Financial derivatives like swaps and CFDs were created in the 1980s and 1990s by very highly sophisticated financial investment specialists usually with mathematics backgrounds. They were created for use by investment professionals and suitably qualified financial officers in very large corporations used to dealing with enormous sums of money. They were never meant to be used by retail investors or SMEs as they were here and elsewhere. But in the boom banks and financial services firms sold these highly complex products to people who ought to have been advised better. Indeed, it is a feature of the general practice in Ireland that borrowers were forced under duress to buy the swap product to secure the loan.
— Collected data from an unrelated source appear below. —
-- ==== Sys2Proof/Machine/Digests.lean ====
section
/-! DEFINITION. The running digest, the determinism region and the replay capsules of a partition (16 R402 to R408), and
the tensor entries of a context record (08 R237). -/

set_option Elab.async false

namespace Sys2Proof.Machine

/-- 32 bytes of a digest. -/
def digestBytes (d : BitVec 256) : List Byte := beBytes 32 d.toNat
def sha (bs : List Byte) : BitVec 256 := BitVec.ofNat 256 (sha256 bs)

/-- A tensor entry: TID, slot, byte count, content hash (08 R237). -/
def tensorEntry (x : Nat × Nat × Nat × Nat) (h : BitVec 64) : List Byte :=
  leBytes 32 (x.1 * 2 ^ 232 + x.2.1 % 4 * 2 ^ 230 + x.2.2.2 * 2 ^ 64 + h.toNat)

/-- The content hashes of persistent instances, by their places in TID-then-slot order (16 R402, R403); an
uncorrectable word ends it (16 R416). -/
def rehash (p : Nat) : List Nat → State → Bool × State
  | [], s => (true, s)
  | i :: r, s =>
    match (modOf s p).instances[i]? with
    | none => rehash p r s
    | some x =>
      match relRead p x.2.2.1 x.2.2.2 s with
      | (none, s) => (false, s)
      | (some bs, s) => rehash p r (s.onPart p fun q => { q with det := { q.det with
          hashes := mapSet q.det.hashes i (contentHash bs) } })

/-- Every instance of the loaded module. -/
def allInstances (s : State) (p : Nat) : List Nat := List.range (modOf s p).instances.length

/-- The tensor entries of all persistent instances with the hashes held. -/
def tensorEntries (s : State) (p : Nat) : List Byte :=
  (modOf s p).instances.zipIdx.flatMap fun x => tensorEntry x.1 (mapGet 0 (s.part p).det.hashes x.2)

/-- Parameter registers p0 to p127, the same on every cell of the partition (07 R191). -/
def paramBytes (s : State) (p : Nat) : List Byte :=
  ((vget (s.cell ((s.liveCells p).head?.getD 34)).core.p · 0) <$> List.range 128).flatMap fun (v : BitVec 64) => leBytes 8 v.toNat

/-- Replay arguments. -/
def argBytes (q : Part) : List Byte := q.args.toList.flatMap fun (v : BitVec 64) => leBytes 8 v.toNat

/-- An arrival entry (16 R403). -/
def arrivalBytes (a : Arrival) : List Byte :=
  leBytes 1 a.lcell.toNat ++ leBytes 1 a.chan.toNat ++ zeros 6 ++ leBytes 8 a.index.toNat ++ leBytes 8 a.hash.toNat ++ leBytes 8 a.len.toNat

/-- Arrivals by logical cell, channel, index. -/
def sortArrivals (l : List Arrival) : List Arrival :=
  let key := fun (a : Arrival) => (a.lcell.toNat * 256 + a.chan.toNat) * 2 ^ 64 + a.index.toNat
  sortBy (fun a b => decide (key a ≤ key b)) l

/-- The arrival counts at present, 32 a logical cell. -/
def countBytes (s : State) (p : Nat) : List Byte :=
  (List.range (32 * (modOf s p).nLogical)).flatMap fun i => leBytes 4 (mapGet 0 (s.part p).det.counts i).toNat

/-- Start of a capsule slot in the partition's range. -/
def slotBase (s : State) (p k : Nat) : Nat :=
  let d := (s.part p).det
  regionBase s p + 0x400000 + (if cupEnabled d.cup then 0x4000000 else 0) + k * slotSize d

/-- Steward firmware's write into the region. -/
def putRegion (p a : Nat) (bs : List Byte) (s : State) : State := (relWrite false p a bs s).2

/-- A range of the partition's stacks cleared. -/
def clearRel (p a n : Nat) (s : State) : State :=
  { s with mem := (relPieces s p a n).foldl (fun m x => m.clear x.1 x.2) s.mem }

/-- The region header (16 R405). -/
def putHeader (p : Nat) (s : State) : State :=
  let q := s.part p
  let n := if q.det.prov then (modOf s p).instances.length else 0
  let w := 0x445A5231 * 2 ^ 480 + q.det.caps * 2 ^ 464 + (if cupEnabled q.det.cup then 2 ^ 463 else 0)
    + (if q.det.prov then 2 ^ 462 else 0) + q.commitN * 2 ^ 416 + q.replays.toNat * 2 ^ 352 + n % 2 ^ 32 * 2 ^ 320
    + leNat (digestBytes q.det.run) * 2 ^ 64
  if q.det.on then putRegion p (regionBase s p) (leBytes 64 w) s else s

/-- The running digest takes a value, and the header with it. -/
def setRun (p : Nat) (d : BitVec 256) (s : State) : State :=
  putHeader p (s.onPart p fun q => { q with det := { q.det with run := d } })

/-- What a module load makes effective (16 R403, R405, R406): the settings, an empty digest, the region cleared. -/
def loadDet (p : Nat) (s : State) : State :=
  let s := s.onPart p fun q => { q with
    det := { Det.reset with prov := q.provOn, cup := q.cupCfg, caps := q.capsN.toNat },
    cup := { Cup.reset with st := if cupEnabled q.cupCfg then 1 else 0 } }
  let s := clearRel p (regionBase s p) (regionSize (s.part p).det) s
  putHeader p (if (s.part p).det.on then (rehash p (allInstances s p) s).2 else s)

/-- Size of the contents before the tensor entries of a capsule. -/
def capsuleFixed (nL : Nat) : Nat := 64 + 64 + 32 + 64 + 1024 + 128 * nL + 128

/-- Entries that fit into a capsule beside its fixed parts (16 R408). -/
def capsuleRoom : Nat := 261972

/-- Order 1 of a capsule (16 R408). -/
def capsuleHead (flags : Nat) (replays : BitVec 64) (pset : BitVec 16) (nEnt nArr nL : Nat) : List Byte :=
  ascii "VZCP" ++ leBytes 2 1 ++ leBytes 1 flags ++ zeros 1 ++ leBytes 8 replays.toNat ++ leBytes 2 pset.toNat ++ zeros 6 ++
  leBytes 4 nEnt ++ leBytes 4 nArr ++ leBytes 1 nL ++ zeros 31

/-- A capsule slot filled at a replay start, before the step-start update of the running digest; the instances written since
they were last hashed are hashed for it (16 R408). -/
def openCapsule (p : Nat) (s : State) : State :=
  let q := s.part p
  if q.det.caps = 0 then s else
  let r := rehash p q.det.touched s
  if r.1 = false then r.2 else
  let s := r.2
  let k := q.replays.toNat % q.det.caps
  let m := modOf s p
  let n := m.instances.length
  let a := slotBase s p k
  let s := clearRel p a (slotSize q.det) s
  let s := putRegion p a (capsuleHead 0 q.replays q.pset n 0 m.nLogical ++ argBytes q ++ sha256Bytes (beBytes 16 q.seed.toNat) ++
    digestBytes q.det.run ++ zeros 32 ++ paramBytes s p ++ countBytes s p ++ zeros 128 ++
    (if n ≤ capsuleRoom then tensorEntries s p else [])) s
  s.onPart p fun q => { q with det := { q.det with cap := some k } }

/-- Order 9 of a capsule: the arrivals of the step so far, as many as fit. -/
def putArrivals (p : Nat) (s : State) : State :=
  match (s.part p).det.cap with
  | none => s
  | some k =>
    let m := modOf s p
    let n := m.instances.length
    putRegion p (slotBase s p k + capsuleFixed m.nLogical + 32 * n)
      (((s.part p).det.stepArr.take (capsuleRoom - n)).flatMap arrivalBytes) s

/-- The trace store of each present cell copied out, 2 MiB apart (16 R408, R414). -/
def dumpTraces (p a : Nat) (s : State) : State :=
  forEach (s.liveCells p).zipIdx (fun x s =>
    putRegion p (a + x.2 * 0x200000) ((s.cell x.1).trace.flatMap fun (e : BitVec 128) => leBytes 16 e.toNat) s) s

/-- A capsule completed at the replay's end (16 R408): positions, arrivals, traces, the last digest, the flags. -/
def closeCapsule (p : Nat) (s : State) : State :=
  match (s.part p).det.cap with
  | none => s
  | some k =>
    let q := s.part p
    let m := modOf s p
    let n := m.instances.length
    let a := slotBase s p k
    let trace := !cupEnabled q.det.cup
    let ovf := (s.liveCells p).any fun c => (s.cell c).ovf
    let fits := decide (n + q.det.stepArr.length ≤ capsuleRoom)
    let flags := 1 + (if trace then 2 else 0) + (if ovf then 4 else 0) + (if fits then 8 else 0)
    let s := putArrivals p s
    let s := if trace then dumpTraces p (a + 0x800000) s else s
    -- REPLAYS of the start: the count has not yet moved on
    let s := putRegion p a (capsuleHead flags q.replays q.pset n (min q.det.stepArr.length (capsuleRoom - n)) m.nLogical) s
    let s := putRegion p (a + 192) (digestBytes q.det.run) s
    let s := putRegion p (a + 1248 + 128 * m.nLogical) (q.det.ord.toList.flatMap (leBytes 4)) s
    s.onPart p fun q => { q with det := { q.det with cap := none } }

/-- The step-start update of the running digest (16 R403). -/
def startRun (p : Nat) (s : State) : State :=
  let q := s.part p
  if q.det.on then
    setRun p (sha (ascii "VZ4-STEP" ++ digestBytes q.det.run ++ digestBytes q.modDigest ++ sha256Bytes (beBytes 16 q.seed.toNat) ++
      leBytes 8 q.replays.toNat ++ leBytes 2 q.pset.toNat ++ argBytes q ++ paramBytes s p)) s
  else s

/-- A provenance entry of an instance (16 R404). -/
def putProvenance (p : Nat) (i : Nat) (s : State) : State :=
  let q := s.part p
  match (modOf s p).instances[i]? with
  | none => s
  | some x =>
    let h := (mapGet 0 q.det.hashes i).toNat
    let name := leBytes 3 x.1 ++ leBytes 1 x.2.1
    putRegion p (regionBase s p + 4096 + 64 * i) (name ++ leBytes 4 q.commitN ++ leBytes 8 q.replays.toNat ++ leBytes 8 h ++ zeros 8 ++
      sha256Bytes (ascii "VZ4-PROV" ++ digestBytes q.det.run ++ name ++ leBytes 8 h)) s

/-- The update of the running digest at a partition commit point (16 R403, R404): false when an instance cannot be
read. -/
def commitRun (p : Nat) (s : State) : Bool × State :=
  if (s.part p).det.on = false then (true, s) else
  let hit := (s.part p).det.touched
  let r := rehash p hit s
  if r.1 = false then r else
  let s := r.2
  let q := s.part p
  let t := sha256Bytes (tensorEntries s p)
  let a := sha256Bytes ((sortArrivals q.det.arrivals).flatMap arrivalBytes)
  let d := sha (q.det.ta.toList.flatMap fun (v : BitVec 64) => leBytes 8 v.toNat)
  let s := s.onPart p fun q => { q with det := { q.det with d := d, touched := [], arrivals := [] } }
  let s := setRun p (sha (ascii "VZ4-COMMIT" ++ digestBytes q.det.run ++ leBytes 4 q.commitN ++ t ++ a ++ digestBytes d)) s
  (true, putArrivals p (if q.det.prov then forEach hit (putProvenance p) s else s))

end Sys2Proof.Machine
end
We don’t know yet what the High Court will make of Ulster Bank’s contention that the swaps in the Cosgrave case were “standard” “vanilla” swaps, with no particularly complex or unusual features. What we do know is that whatever the complexity or otherwise of the swap, in many Irish cases, any potential benefit to a borrower buying a swap was wholly disproportionate to the risk. And in the UK approximately €3 billion has been refunded to borrowers so far.

The Mis-Selling

Where the bank may have moved from lender to adviser in offering a swap product then, as the Cosgraves contend, the bank assumed a fiduciary duty to act in the best interests of its client and not in its own interests. It therefore firstly had an obligation to properly explain the downside to its client and that, no matter what happened to interest rates, the bank would either win, or it would win big. It follows that secondly, the bank had an obligation to put itself in the shoes of its client and make a professional assessment as to whether or not the swap was a suitable product for the client. If it didn’t then that may be a breach of its fiduciary duty.

The 6 Year Rule

But many of the swaps that may have been mis-sold were sold some years ago. And so the 6 year rule may appear to apply to prevent potential plaintiffs from launching actions. But a defendant is estopped from relying the 6 year rule in cases here there has been misrepresentation or deception. For there to be mis-selling there must usually either have been a fraudulent or negligent misrepresentation by the bank. In that case the borrower may be entitled to rescind the contract and recover any losses in the form of repayments made. In conjunction with a claim for misrepresentation plaintiffs may be entitled to claim, as the Cosgraves have, deception. Deception is a tort arising from a false statement of fact made knowingly so that it would be acted on by another who suffers damage as a result. If that claim is successful it may also entitle the plaintiff to recover damages.

Conclusion

The banks are worried. And they should be.

Disclaimer
This publication is for guidance purposes only. It does not constitute legal or professional advice. No liability is accepted by Ogier Leman for any action taken or not taken in reliance on the information set out in this publication. Professional or legal advice should be obtained before taking or refraining from any action as a result of the contents of this publication. Any and all information is subject to change.